Each line of the data needs to be transcribed exactly.

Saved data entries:
-- Opening Marker --
-- ==== Sys2Proof/Proofs/Init.lean ====
section
/-! PROOF. What INIT answers (40_init.md R126, R128, R135). The one idea: INIT answers exactly one status, the one
of the check that turns it away or else the one its acquisition ends with, and only a check answers with a validation
error. -/

namespace Sys2Proof.Machine

/-- The status acquisition ends with: the first collaborator that does not answer Ok decides (40_init.md R130 to
R133). -/
def acquisitionStatus (s : State) : Status :=
  match s.answers.alloc, s.answers.transport, s.answers.timer with
  | .outOfMemory, _, _ => .outOfMemory
  | .ok, .error reason, _ => resourceStatus reason
  | .ok, .ok, .fail => resourceStatus s.timerFailStatus
  | .ok, .ok, .ok => .ok

/-- The status INIT answers with. -/
def initStatus (cb : BitVec 1) (fc : BitVec 4) (len : BitVec 16) (clk : BitVec 32) (s : State) : Status :=
  (initCheck cb fc len clk s).getD (acquisitionStatus s)

theorem legalFreqCode_iff {fc : BitVec 4} : legalFreqCode fc = true ↔ fc.toNat < 12 := decide_eq_true_iff

theorem legalFreqCode_of_getElem? {fc : BitVec 4} {f : Nat} (h : Config.freqSet[fc.toNat]? = some f) :
    legalFreqCode fc = true := by
  obtain ⟨in_range, -⟩ := List.getElem?_eq_some_iff.1 h
  exact legalFreqCode_iff.2 in_range

theorem freqHz_of_getElem? {fc : BitVec 4} {f : Nat} (h : Config.freqSet[fc.toNat]? = some f) : freqHz fc = f := by
  rw [freqHz, List.getD_eq_getElem?_getD, h, Option.getD_some]

theorem requiredRate_eq (length freq : Nat) : requiredRate length freq = (16 + length * 8) * 8 * freq * 2 := rfl

theorem resourceStatus_class (e : ResourceError) : statusClass (resourceStatus e) = .resource := by
  cases e <;> rfl

section
variable {b d c : BitVec 8} {cb : BitVec 1} {fc : BitVec 4} {len : BitVec 16} {clk : BitVec 32}
  {s t : State} {st : Status}

/-! ### Checks -/

/-- Check 4 decides once checks 1 to 3 have passed (40_init.md R126). -/
theorem validate_insufficientRate (hmin : 1 ≤ len.toNat) (hmax : len.toNat ≤ 1024) (hclk : clk.toNat ≤ 40000000)
    (hrate : clk.toNat < requiredRate len.toNat (freqHz fc)) :
    validate 1#1 fc len clk = some .insufficientDataRate := by
  unfold validate Config.minStripLength Config.maxStripLength Config.clockCeilingHz
  rw [if_neg (by omega), if_neg (by omega), if_neg (by decide), if_pos hrate]

theorem initCheck_of_validate_some (hfc : legalFreqCode fc = true) (h : validate cb fc len clk = some st) :
    initCheck cb fc len clk s = some st := by
  simp [initCheck, hfc, h]

theorem initCheck_live (hfc : legalFreqCode fc = true) (h : validate cb fc len clk = none) (hv : s.ctxValid = true) :
    initCheck cb fc len clk s = some .transportInUse := by
  simp [initCheck, hfc, h, hv]

/-- An INIT that fails validation changes nothing but the response (40_init.md R128). -/
theorem exec_init_of_validate_some (hfc : legalFreqCode fc = true) (h : validate cb fc len clk = some st) :
    exec (.init b d c cb fc len clk) s = .next { s with outputs := [.response st] } :=
  execInit_rejected (initCheck_of_validate_some hfc h)

/-! ### The one status INIT answers with -/

theorem acquisitionStatus_allocFails (ha : s.answers.alloc = .outOfMemory) : acquisitionStatus s = .outOfMemory := by
  simp only [acquisitionStatus, ha]

theorem acquisitionStatus_openFails {e : ResourceError} (ha : s.answers.alloc = .ok)
    (ht : s.answers.transport = .error e) : acquisitionStatus s = resourceStatus e := by
  simp only [acquisitionStatus, ha, ht]

theorem acquisitionStatus_timerFails (ha : s.answers.alloc = .ok) (ht : s.answers.transport = .ok)
    (hm : s.answers.timer = .fail) : acquisitionStatus s = resourceStatus s.timerFailStatus := by
  simp only [acquisitionStatus, ha, ht, hm]

theorem acquisitionStatus_succeeds (ha : s.answers.alloc = .ok) (ht : s.answers.transport = .ok)
    (hm : s.answers.timer = .ok) : acquisitionStatus s = .ok := by
  simp only [acquisitionStatus, ha, ht, hm]

/-- Acquisition ends with `Ok` when all three collaborators answer Ok, else with a resource error (60_exceptions.md
R220 (b)). -/
theorem acquisitionStatus_cases (s : State) :
    (acquisitionStatus s = .ok ∧ s.answers.alloc = .ok ∧ s.answers.transport = .ok ∧ s.answers.timer = .ok) ∨
      (statusClass (acquisitionStatus s) = .resource ∧
        ¬(s.answers.alloc = .ok ∧ s.answers.transport = .ok ∧ s.answers.timer = .ok)) := by
  rcases acquire_cases s with ha | ⟨ha, e, ht⟩ | ⟨ha, ht, hm⟩ | ⟨ha, ht, hm⟩
  · exact .inr ⟨by rw [acquisitionStatus_allocFails ha]; rfl, by simp [ha]⟩
  · exact .inr ⟨by rw [acquisitionStatus_openFails ha ht, resourceStatus_class], by simp [ht]⟩
  · exact .inr ⟨by rw [acquisitionStatus_timerFails ha ht hm, resourceStatus_class], by simp [hm]⟩
  · exact .inl ⟨acquisitionStatus_succeeds ha ht hm, ha, ht, hm⟩

theorem acquisitionStatus_eq_ok_iff :
    acquisitionStatus s = .ok ↔ s.answers.alloc = .ok ∧ s.answers.transport = .ok ∧ s.answers.timer = .ok := by
  rcases acquisitionStatus_cases s with ⟨ok, all_ok⟩ | ⟨error, not_all_ok⟩
  · exact iff_of_true ok all_ok
  · exact iff_of_false (fun ok => by rw [ok] at error; cases error) not_all_ok

theorem acquisitionStatus_not_validation : statusClass (acquisitionStatus s) ≠ .validation := by
  rcases acquisitionStatus_cases s with ⟨ok, -⟩ | ⟨error, -⟩
  · simp [ok, statusClass]
  · simp [error]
-- Closing Marker --
■ **Response to the task**:
-- ==== Sys2Proof/Proofs/Init.lean ====
section
/-! PROOF. What INIT answers (40_init.md R126, R128, R135). The one idea: INIT answers exactly one status, the one
of the check that turns it away or else the one its acquisition ends with, and only a check answers with a validation
error. -/

namespace Sys2Proof.Machine

/-- The status acquisition ends with: the first collaborator that does not answer Ok decides (40_init.md R130 to
R133). -/
def acquisitionStatus (s : State) : Status :=
  match s.answers.alloc, s.answers.transport, s.answers.timer with
  | .outOfMemory, _, _ => .outOfMemory
  | .ok, .error reason, _ => resourceStatus reason
  | .ok, .ok, .fail => resourceStatus s.timerFailStatus
  | .ok, .ok, .ok => .ok

/-- The status INIT answers with. -/
def initStatus (cb : BitVec 1) (fc : BitVec 4) (len : BitVec 16) (clk : BitVec 32) (s : State) : Status :=
  (initCheck cb fc len clk s).getD (acquisitionStatus s)

theorem legalFreqCode_iff {fc : BitVec 4} : legalFreqCode fc = true ↔ fc.toNat < 12 := decide_eq_true_iff

theorem legalFreqCode_of_getElem? {fc : BitVec 4} {f : Nat} (h : Config.freqSet[fc.toNat]? = some f) :
    legalFreqCode fc = true := by
  obtain ⟨in_range, -⟩ := List.getElem?_eq_some_iff.1 h
  exact legalFreqCode_iff.2 in_range

theorem freqHz_of_getElem? {fc : BitVec 4} {f : Nat} (h : Config.freqSet[fc.toNat]? = some f) : freqHz fc = f := by
  rw [freqHz, List.getD_eq_getElem?_getD, h, Option.getD_some]

theorem requiredRate_eq (length freq : Nat) : requiredRate length freq = (16 + length * 8) * 8 * freq * 2 := rfl

theorem resourceStatus_class (e : ResourceError) : statusClass (resourceStatus e) = .resource := by
  cases e <;> rfl

section
variable {b d c : BitVec 8} {cb : BitVec 1} {fc : BitVec 4} {len : BitVec 16} {clk : BitVec 32}
  {s t : State} {st : Status}

/-! ### Checks -/

/-- Check 4 decides once checks 1 to 3 have passed (40_init.md R126). -/
theorem validate_insufficientRate (hmin : 1 ≤ len.toNat) (hmax : len.toNat ≤ 1024) (hclk : clk.toNat ≤ 40000000)
    (hrate : clk.toNat < requiredRate len.toNat (freqHz fc)) :
    validate 1#1 fc len clk = some .insufficientDataRate := by
  unfold validate Config.minStripLength Config.maxStripLength Config.clockCeilingHz
  rw [if_neg (by omega), if_neg (by omega), if_neg (by decide), if_pos hrate]

theorem initCheck_of_validate_some (hfc : legalFreqCode fc = true) (h : validate cb fc len clk = some st) :
    initCheck cb fc len clk s = some st := by
  simp [initCheck, hfc, h]

theorem initCheck_live (hfc : legalFreqCode fc = true) (h : validate cb fc len clk = none) (hv : s.ctxValid = true) :
    initCheck cb fc len clk s = some .transportInUse := by
  simp [initCheck, hfc, h, hv]

/-- An INIT that fails validation changes nothing but the response (40_init.md R128). -/
theorem exec_init_of_validate_some (hfc : legalFreqCode fc = true) (h : validate cb fc len clk = some st) :
    exec (.init b d c cb fc len clk) s = .next { s with outputs := [.response st] } :=
  execInit_rejected (initCheck_of_validate_some hfc h)

/-! ### The one status INIT answers with -/

theorem acquisitionStatus_allocFails (ha : s.answers.alloc = .outOfMemory) : acquisitionStatus s = .outOfMemory := by
  simp only [acquisitionStatus, ha]

theorem acquisitionStatus_openFails {e : ResourceError} (ha : s.answers.alloc = .ok)
    (ht : s.answers.transport = .error e) : acquisitionStatus s = resourceStatus e := by
  simp only [acquisitionStatus, ha, ht]

theorem acquisitionStatus_timerFails (ha : s.answers.alloc = .ok) (ht : s.answers.transport = .ok)
    (hm : s.answers.timer = .fail) : acquisitionStatus s = resourceStatus s.timerFailStatus := by
  simp only [acquisitionStatus, ha, ht, hm]

theorem acquisitionStatus_succeeds (ha : s.answers.alloc = .ok) (ht : s.answers.transport = .ok)
    (hm : s.answers.timer = .ok) : acquisitionStatus s = .ok := by
  simp only [acquisitionStatus, ha, ht, hm]

/-- Acquisition ends with `Ok` when all three collaborators answer Ok, else with a resource error (60_exceptions.md
R220 (b)). -/
theorem acquisitionStatus_cases (s : State) :
    (acquisitionStatus s = .ok ∧ s.answers.alloc = .ok ∧ s.answers.transport = .ok ∧ s.answers.timer = .ok) ∨
      (statusClass (acquisitionStatus s) = .resource ∧
        ¬(s.answers.alloc = .ok ∧ s.answers.transport = .ok ∧ s.answers.timer = .ok)) := by
  rcases acquire_cases s with ha | ⟨ha, e, ht⟩ | ⟨ha, ht, hm⟩ | ⟨ha, ht, hm⟩
  · exact .inr ⟨by rw [acquisitionStatus_allocFails ha]; rfl, by simp [ha]⟩
  · exact .inr ⟨by rw [acquisitionStatus_openFails ha ht, resourceStatus_class], by simp [ht]⟩
  · exact .inr ⟨by rw [acquisitionStatus_timerFails ha ht hm, resourceStatus_class], by simp [hm]⟩
  · exact .inl ⟨acquisitionStatus_succeeds ha ht hm, ha, ht, hm⟩

theorem acquisitionStatus_eq_ok_iff :
    acquisitionStatus s = .ok ↔ s.answers.alloc = .ok ∧ s.answers.transport = .ok ∧ s.answers.timer = .ok := by
  rcases acquisitionStatus_cases s with ⟨ok, all_ok⟩ | ⟨error, not_all_ok⟩
  · exact iff_of_true ok all_ok
  · exact iff_of_false (fun ok => by rw [ok] at error; cases error) not_all_ok

theorem acquisitionStatus_not_validation : statusClass (acquisitionStatus s) ≠ .validation := by
  rcases acquisitionStatus_cases s with ⟨ok, -⟩ | ⟨error, -⟩
  · simp [ok, statusClass]
  · simp [error]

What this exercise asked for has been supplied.